= Brad J. Lamb =

Canadian real estate broker

Brad J. Lamb is a Canadian real estate broker and condominium developer. He had a reality television show named Big City Broker on the HGTV Canada network for several years. The show focused on the workings of his real estate brokerage, "Brad J. Lamb Realty Inc." Lamb received media attention in March 2021. Due to a zoning bylaw violation, tenants living in units above an auto-body repair shop were forced to leave their units permanently by the City of Toronto.

==Early life==
Lamb was born in Vancouver, British Columbia, Canada. His father was an Air Canada pilot and his mother a registered nurse. In 1967, the family moved to Montreal, where they settled in the Beaconsfield neighbourhood. Lamb attended Queen's University, where he obtained a degree in engineering. Lamb purchased his first property in London, Ontario in 1984. Early on, Lamb noted how much his real estate agent was earning on his property deals. A few years after his graduation, bored with his engineering sales position, he obtained his real estate license.

==Real estate career==
Lamb went to work for Harry Stinson's real estate company in 1988 and became a specialist in selling condominiums in central Toronto. He quickly became Stinson's top agent, making $250,000 in his first year.

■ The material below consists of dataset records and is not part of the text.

theorem exec_chWriteReg_of_free (hlow : 1 ≤ width.toNat) (hhigh : width.toNat ≤ 4) (hfree : s.ch.op = .none)
    (hfresh : isStale s index = false) (v : List Byte) : exec (.chWriteReg index reg width v) s =
      .next (startRequest index writeCode (writePayload reg v) s.cfg.retryCount (claimEngine .writeReg s)) := by
  rw [exec, execChWriteReg, if_neg (by omega)]
  simp [chainBusy_of_free hfree, hfresh]

theorem exec_chEnumerate_of_busy (hbusy : s.ch.op ≠ .none) : exec .chEnumerate s = .next (raiseOutcome .busBusy s) := by
  rw [exec, execChEnumerate, if_pos (chainBusy_of_busy hbusy)]

theorem exec_chEnumerate_of_free (hfree : s.ch.op = .none) :
    exec .chEnumerate s = .next (beginEnumeration (claimEngine .enumerate s)) := by
  simp [exec, execChEnumerate, chainBusy_of_free hfree]

end

/-! ## A byte on the chain line (R205 to R207) -/

theorem chainByteArrives_of_sent {s : State} (h : s.ch.state = .sent) (b : Byte) : chainByteArrives b s = s := by
  rw [chainByteArrives, if_pos h]

theorem chainByteArrives_of_open {s : State} (h : windowOpen s = true) (b : Byte) :
    chainByteArrives b s = takeByte b s := by
  have hsent : s.ch.state ≠ .sent := fun hs => nomatch hs.symm.trans (windowOpen_iff.mp h).1
  rw [chainByteArrives, if_neg hsent, if_pos h]

theorem chainByteArrives_of_closed {s : State} (hsent : s.ch.state ≠ .sent) (h : ¬ windowOpen s = true) (b : Byte) :
    chainByteArrives b s = { s with chp := { s.chp with unread := s.chp.unread ++ [b] } } := by
  rw [chainByteArrives, if_neg hsent, if_neg h]

theorem takeByte_of_incomplete {s : State} {b : Byte} (h : frameComplete (s.ch.rx ++ [b]) = false) :
    takeByte b s = { s with ch := { s.ch with rx := s.ch.rx ++ [b] } } := by
  simp [takeByte, h]

theorem takeByte_of_complete {s : State} {b : Byte} (h : frameComplete (s.ch.rx ++ [b]) = true) :
    takeByte b s = requestEnded (validateFrame { s with ch := { s.ch with rx := s.ch.rx ++ [b] } }) := by
  simp [takeByte, h]

theorem checksumValid_iff {rx : List Byte} : checksumValid rx = true ↔
    rx.getD (3 + frameLen rx) 0x00#8 = xorFold (rx.take (3 + frameLen rx)) := by
  simp [checksumValid]

theorem validated_of_wrong_checksum {rx : List Byte} (h : ¬ checksumValid rx = true) (index : Byte) :
    validated rx index = .checksumError := by
  rw [validated, if_neg h]

theorem validated_of_wrong_echo {rx : List Byte} {index : Byte} (h : checksumValid rx = true)
    (hecho : (frameFields rx).dest ≠ index) : validated rx index = .addressMismatch := by
  rw [validated, if_pos h, if_neg hecho]

theorem validated_of_valid {rx : List Byte} {index : Byte} (h : checksumValid rx = true)
    (hecho : (frameFields rx).dest = index) : validated rx index = .completed := by
  rw [validated, if_pos h, if_pos hecho]

/-- The frame that completes at byte `b`, its end state known (R207). -/
theorem takeByte_of_validated {s : State} {b : Byte} {st : ReqState} (h : frameComplete (s.ch.rx ++ [b]) = true)
    (hst : validated (s.ch.rx ++ [b]) s.ch.index = st) : takeByte b s = requestEnded { s with ch := { s.ch with
      rx := s.ch.rx ++ [b], state := st
      resp := if st = .completed then some (frameFields (s.ch.rx ++ [b])) else s.ch.resp } } := by
  subst hst
  exact takeByte_of_complete h

/-! ## The end of a call (R209, R210, R240) -/

theorem outcomeOfState_eq_timeout_iff {st : ReqState} : outcomeOfState st = .timeout ↔ st = .timedOut := by
  cases st <;> simp [outcomeOfState]

theorem callResult_of_failure (s : State) {o : OutcomeCode} (h : o ≠ .ok) : callResult s o = (o, [outcomeByte o]) := by
  simp [callResult, h]

theorem callResult_of_send {s : State} (h : s.ch.op = .send) : callResult s .ok = (.ok, 0x00#8 :: s.ch.rx) := by
  simp [callResult, h, outcomeByte]

section

variable {s : State} {r : ResponseFrame}

theorem callResult_of_unitStatus (hresp : s.ch.resp = some r) (hop : s.ch.op = .readReg ∨ s.ch.op = .writeReg)
    (hstatus : r.status ≠ s.cfg.stSuccess) : callResult s .ok = (.unitStatus, [0x06#8, r.status]) := by
  rcases hop with hop | hop <;> simp [callResult, hresp, hop, hstatus, outcomeByte]

theorem callResult_of_write (hresp : s.ch.resp = some r) (hop : s.ch.op = .writeReg)
    (hstatus : r.status = s.cfg.stSuccess) : callResult s .ok = (.ok, [0x00#8]) := by
  simp [callResult, hresp, hop, hstatus, outcomeByte]
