-- ==== Sys2Proof/Machine/Display.lean ====
section
/-! DEFINITION. Display instructions CLS and DRW, and the sprite compositor (spec/47_display.md R180 to R185). -/

namespace Sys2Proof.Machine

open Sys2Proof

/-- CLS (R180): every cell off; VF is not written. -/
def execCls (s : State) : Result := .next (advance (setFb s (blankFb s)))

/-- The columns of a sprite byte's set bits, bit 7 first, from origin column ox, reduced modulo the
width (R182, R183). -/
def rowCols (w ox : Nat) (b : Byte) : List Nat :=
  ((List.range 8).filter fun c => b.getLsbD (7 - c)).map fun c => (ox + c) % w

/-- The cells (col, row) of a sprite's set bits, in the order the compositor visits them: row by
row, bit 7 first, both coordinates wrapped (R181, R182, R183). -/
def spriteCells (w h ox oy : Nat) : List Byte → List (Nat × Nat)
  | [] => []
  | b :: bs => (rowCols w ox b).map (fun c => (c, oy % h)) ++ spriteCells w h ox (oy + 1) bs

/-- One set bit: XOR its cell, and record a collision if the cell was on (R182). -/
def xorCell (acc : FrameBuffer × Bool) (cell : Nat × Nat) : FrameBuffer × Bool :=
  (flipCell acc.1 cell.1 cell.2, acc.2 || cellOn acc.1 cell.1 cell.2)

/-- The compositor (R182): the framebuffer after all set bits, and whether any cell went from on to
off. -/
def composite (fb : FrameBuffer) (cells : List (Nat × Nat)) : FrameBuffer × Bool :=
  cells.foldl xorCell (fb, false)

/-- The cells DRW Vx,Vy,n visits: the set bits of the n bytes at I, from the origin (V[x], V[y]),
all read before any write (R181). -/
def drawnCells (x y : Reg) (n : Nat) (s : State) : List (Nat × Nat) :=
  spriteCells s.params.fbW s.params.fbH (originCol x s) (originRow y s)
    (readBytes s s.i.toNat n)

/-- DRW Vx,Vy,n (R181): every address checked first, then the compositor, then VF the collision. -/
def execDrw (x y : Reg) (n : Nat) (s : State) : Result :=
  withRange s s.i.toNat n
    (let drawn := composite s.fb (drawnCells x y n s)
     .next (advance (setV (setFb s drawn.1) flagReg (flagByte drawn.2))))

end Sys2Proof.Machine
end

In 1995, he left Stinson to start his own firm, Brad J. Lamb Realty. In 2001, Lamb founded Lamb Development Corporation. It specializes in high style condominium projects, such as Flatiron Lofts, Worklofts, Glas, Parc, King Charlotte, Gotham Ottawa, The Harlowe, Theatre Park and Brant Park. The company has spread beyond Toronto to build and develop structures in Ottawa, Montreal, Calgary, Edmonton and Hamilton. Despite the boutique-style size, his agency became one of the most prominent sellers of condominiums in Toronto. In 2007, at the height of the property boom, his company's agents sold some 2,000 condos worth over $800 million. When the market slowed in 2008, the firm still moved about $525 million in real estate. According to Lamb's website, his agents have sold over 22,000 condominiums for over $8 billion as of 2016.

Lamb is known for his billboards, particularly a 2007 series of ads that depicted a lamb with Lamb's head and the slogan "This Lamb Sells Condos." He has become "a household name in Toronto" and is often featured in the media as a real estate expert.

In 2017, William Shatner accused Lamb of using Shatner's name and caricature likeness in his brochures to sell real estate.

In March 2022, Lamb announced his plans for his King Street West building. These plans included a demolition of the current property to make way for a new 17 story tower featuring 714 sq. m of retail space on the ground floor, and two to three bedroom units above, However, city staff recommended the property for a heritage designation.

==Controversies==
===Wellington House===

In 2017, Lamb applied to obtain approval at the city level to build a 23-storey building behind two 19-century heritage homes at 422-424 Wellington St. W. in downtown Toronto, a project that was originally marketed as Wellington House. The proposed project required rezoning approval from the City of Toronto, but negotiations for those rule changes broke down, forcing the cancellation of units in the building in 2018. On March 23, 2020, Wellington House partially caught on fire amid the COVID-19 pandemic. Police say that at least one small explosion took place inside the abandoned semi-detached houses. Only two days later, the same building caught fire once again.

===Pre-Construction condominiums and cancellations===

Besides Wellington House, Lamb cancelled Jasper House condo project in Edmonton in 2017. Early in 2018, Lamb cancelled the James condo at 452 Richmond St. W. due to a re-zoning issue. In 2019, it was announced that Lamb's development of Television City in Hamilton is delayed to 2025. In the same year, another project from Lamb Development Corp. in downtown Toronto was cancelled.

=== 1407-1409 Bloor Street West ===
In 2021, several tenants were forced by the City of Toronto to evacuate a Lamb-owned property located along Bloor Street West. The reason for their eviction by the City of Toronto was due to the violation of a zoning bylaw. They were living in units only deemed for commercial use. On March 26, after a brief negotiation, Brad Lamb and the tenants came to a collective agreement and shared a statement via their social media channels.